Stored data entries

-- ==== Sys2Proof/Laws/Chunk.lean ====
section
/-! SUPPORT. The string read and the length test of unit CK (R119, R125), and all that a payload read can do (R116, R117,
R120 to R125). -/

namespace Sys2Proof.Machine

/-! ## The first NUL (R125) -/

/-- A first NUL lies within the bytes. -/
theorem firstNul_lt {l : List Byte} {z : Nat} (h : firstNul l = some z) : z < l.length := by
  induction l generalizing z with
  | nil => simp [firstNul] at h
  | cons b l ih =>
    simp only [firstNul] at h
    split at h
    · cases h
      simp
    · simp only [Option.map_eq_some_iff] at h
      obtain ⟨a, ha, rfl⟩ := h
      have := ih ha
      simp only [List.length_cons]
      omega

/-- The first NUL is the first byte that is 0. -/
theorem firstNul_some {l : List Byte} {z : Nat} (h : z < l.length) (h0 : l[z] = 0#8)
    (hk : ∀ k (hk : k < z), l[k]'(by omega) ≠ 0#8) : firstNul l = some z := by
  induction l generalizing z with
  | nil => simp at h
  | cons b l ih =>
    cases z with
    | zero => simp at h0; simp [firstNul, h0]
    | succ z =>
      have hb := hk 0 (by omega)
      simp at hb
      simp only [firstNul, hb, if_false]
      rw [ih (by simpa using h) (by simpa using h0) fun k h => by simpa using hk (k + 1) (by omega)]
      rfl

/-- No byte is 0. -/
theorem firstNul_none {l : List Byte} (hk : ∀ k (hk : k < l.length), l[k] ≠ 0#8) : firstNul l = none := by
  induction l with
  | nil => rfl
  | cons b l ih =>
    have hb := hk 0 (by simp)
    simp at hb
    simp only [firstNul, hb, if_false]
    rw [ih fun k h => hk (k + 1) (by simpa using h)]
    rfl

/-! ## Bit 31 of a length (R115, R119) -/

theorem beWord_top {bs : List Byte} (h : bs.length ≤ 4) : (beWord bs).getLsbD 31 = decide (2 ^ 31 ≤ beNat bs) := by
  have h1 := beWord_toNat h
  have h2 := beNat_lt bs
  have : 256 ^ bs.length ≤ 256 ^ 4 := Nat.pow_le_pow_right (by decide) h
  rw [BitVec.getLsbD, h1, Nat.testBit, Nat.shiftRight_eq_div_pow]
  simp only [Nat.one_and_eq_mod_two]
  have : beNat bs / 2 ^ 31 ≤ 1 := by omega
  rw [Bool.eq_iff_iff]
  simp
  omega

/-! ## All a payload read can do (R116, R117, R120 to R125) -/

/-- From s to t, n payload bytes have been consumed, and nothing else that the checksum rests on has changed. -/
structure Consumed (s t : State) (n : Nat) : Prop where
  budget : n ≤ s.ck.remain.toNat
  available : n ≤ ckAvail s
  crcacc : t.ck.crcacc = crcBytes s.ck.crcacc (ckPayload n s)
  pos : t.ck.pos = s.ck.pos + BitVec.ofNat 32 n
  remain : t.ck.remain = s.ck.remain - BitVec.ofNat 32 n
  type : t.ck.type = s.ck.type
  declen : t.ck.declen = s.ck.declen
  len : t.ck.len = s.ck.len
  count : t.ck.count = s.ck.count
  cks : t.cks = s.cks
  phase : t.ck.phase = s.ck.phase ∨ t.ck.phase = .fault

variable {s t : State}

/-- An answer that leaves unit CK as it is, but for its phase and error register, consumes nothing. -/
theorem consumed_none (h : { t.ck with phase := s.ck.phase, err := s.ck.err } = s.ck) (hc : t.cks = s.cks)
    (hp : t.ck.phase = s.ck.phase ∨ t.ck.phase = .fault) : Consumed s t 0 := by
  have field {α : Type} (f : CkUnit → α) := congrArg f h
  exact ⟨Nat.zero_le _, Nat.zero_le _, field CkUnit.crcacc, (field CkUnit.pos).trans (by simp),
    (field CkUnit.remain).trans (by simp), field CkUnit.type, field CkUnit.declen, field CkUnit.len, field CkUnit.count,
    hc, hp⟩

theorem consumed_answerFaulted (s : State) : Consumed s (answerFaulted .ck s) 0 := consumed_none rfl rfl (.inl rfl)

theorem consumed_refuse (e : ErrCode) (s : State) : Consumed s (refuse e s) 0 := consumed_none rfl rfl (.inl rfl)

theorem consumed_raise (e : ErrCode) (s : State) : Consumed s (raise .ck e s) 0 := consumed_none rfl rfl (.inr rfl)

theorem consumed_forward {n : Nat} (k : Nat) (h : n ≤ s.ck.remain.toNat) (ha : n ≤ ckAvail s) :
    Consumed s (ckForward n k s) n := ⟨h, ha, rfl, rfl, rfl, rfl, rfl, rfl, rfl, rfl, .inl rfl⟩

theorem consumed_readInt {n : Nat} (h : n ≤ s.ck.remain.toNat) (ha : n ≤ ckAvail s) :
    Consumed s (ckReadInt n s) n := ⟨h, ha, rfl, rfl, rfl, rfl, rfl, rfl, rfl, rfl, .inl rfl⟩

/-- STRNUL is no part of what the checksum rests on. -/
theorem consumed_setStrnul {n : Nat} (b : Bool) (h : Consumed s t n) : Consumed s (setStrnul b t) n :=
  ⟨h.budget, h.available, h.crcacc, h.pos, h.remain, h.type, h.declen, h.len, h.count, h.cks, h.phase⟩

theorem consumed_ckPre {n : Nat} {body : State → State}
    (h : n ≤ s.ck.remain.toNat → n ≤ ckAvail s → Consumed s (body s) n) : ∃ k, Consumed s (ckPre n body s) k := by
  rcases ckPre_cases n body s with ⟨_, e⟩ | ⟨_, _, e⟩ | ⟨hb, ha, e⟩ <;> rw [e]
  · exact ⟨_, consumed_raise _ s⟩
  · exact ⟨_, consumed_raise _ s⟩
  · exact ⟨n, h hb ha⟩

theorem consumed_ckCommand {p : CkPhase} {body : State → State} (h : ∃ k, Consumed s (body s) k) :
    ∃ k, Consumed s (ckCommand p body s) k := by
  rcases ckCommand_cases p body s with ⟨_, e⟩ | ⟨_, _, e⟩ | ⟨_, _, e⟩ <;> rw [e]
  · exact ⟨_, consumed_answerFaulted s⟩
  · exact ⟨_, consumed_refuse _ s⟩
  · exact h

theorem consumed_rdallBody (s : State) : ∃ k, Consumed s (ckRdallBody s) k := by
  unfold ckRdallBody
  split
  · exact ⟨_, consumed_raise _ s⟩
  · exact ⟨_, consumed_forward _ le_rfl (by omega)⟩

theorem consumed_rdstrBody (s : State) : ∃ k, Consumed s (ckRdstrBody s) k := by
  unfold ckRdstrBody
  split
  · rename_i z hz
    have := firstNul_lt hz
    simp only [ckPayload, Memory.length_readN] at this
    exact ⟨z + 1, consumed_setStrnul _ (consumed_forward _ (by omega) (by omega))⟩
  · split
    · exact ⟨_, consumed_raise _ s⟩
    · exact ⟨_, consumed_setStrnul _ (consumed_forward _ le_rfl (by omega))⟩

/-- Whatever a payload read answers, it has consumed some number of payload bytes, 0 where it answers an error. -/
theorem payloadRead_consumes {i : Instr} (hi : isPayloadRead i = true) (h : exec i s = .next t) :
    ∃ n, Consumed s t n := by
  have next_inj {u v : State} (h : (Host.Outcome.next u : Host.Outcome State Fault Refusal) = .next v) : u = v :=
    Host.Outcome.next.inj h
  cases i <;> simp only [isPayloadRead, reduceCtorEq] at hi <;> rw [← next_inj h]
  case ckRd8 => exact consumed_ckCommand (consumed_ckPre consumed_readInt)
  case ckRd16 => exact consumed_ckCommand (consumed_ckPre consumed_readInt)
  case ckRd32 => exact consumed_ckCommand (consumed_ckPre consumed_readInt)
  case ckRdn => exact consumed_ckCommand (consumed_ckPre (consumed_forward _))
  case ckRdall => exact consumed_ckCommand (consumed_rdallBody s)
  case ckRdstr => exact consumed_ckCommand (consumed_rdstrBody s)

end Sys2Proof.Machine
end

**Exercise directions**
Above are the records; repeat exactly the lines from the one holding "(hk : ∀ k (hk : k < z), l[k]'(by" down to the one holding "available : n ≤ ckAvail s", end lines included.

**Task response**
    (hk : ∀ k (hk : k < z), l[k]'(by omega) ≠ 0#8) : firstNul l = some z := by
  induction l generalizing z with
  | nil => simp at h
  | cons b l ih =>
    cases z with
    | zero => simp at h0; simp [firstNul, h0]
    | succ z =>
      have hb := hk 0 (by omega)
      simp at hb
      simp only [firstNul, hb, if_false]
      rw [ih (by simpa using h) (by simpa using h0) fun k h => by simpa using hk (k + 1) (by omega)]
      rfl

/-- No byte is 0. -/
theorem firstNul_none {l : List Byte} (hk : ∀ k (hk : k < l.length), l[k] ≠ 0#8) : firstNul l = none := by
  induction l with
  | nil => rfl
  | cons b l ih =>
    have hb := hk 0 (by simp)
    simp at hb
    simp only [firstNul, hb, if_false]
    rw [ih fun k h => hk (k + 1) (by simpa using h)]
    rfl

/-! ## Bit 31 of a length (R115, R119) -/

theorem beWord_top {bs : List Byte} (h : bs.length ≤ 4) : (beWord bs).getLsbD 31 = decide (2 ^ 31 ≤ beNat bs) := by
  have h1 := beWord_toNat h
  have h2 := beNat_lt bs
  have : 256 ^ bs.length ≤ 256 ^ 4 := Nat.pow_le_pow_right (by decide) h
  rw [BitVec.getLsbD, h1, Nat.testBit, Nat.shiftRight_eq_div_pow]
  simp only [Nat.one_and_eq_mod_two]
  have : beNat bs / 2 ^ 31 ≤ 1 := by omega
  rw [Bool.eq_iff_iff]
  simp
  omega

/-! ## All a payload read can do (R116, R117, R120 to R125) -/

/-- From s to t, n payload bytes have been consumed, and nothing else that the checksum rests on has changed. -/
structure Consumed (s t : State) (n : Nat) : Prop where
  budget : n ≤ s.ck.remain.toNat
  available : n ≤ ckAvail s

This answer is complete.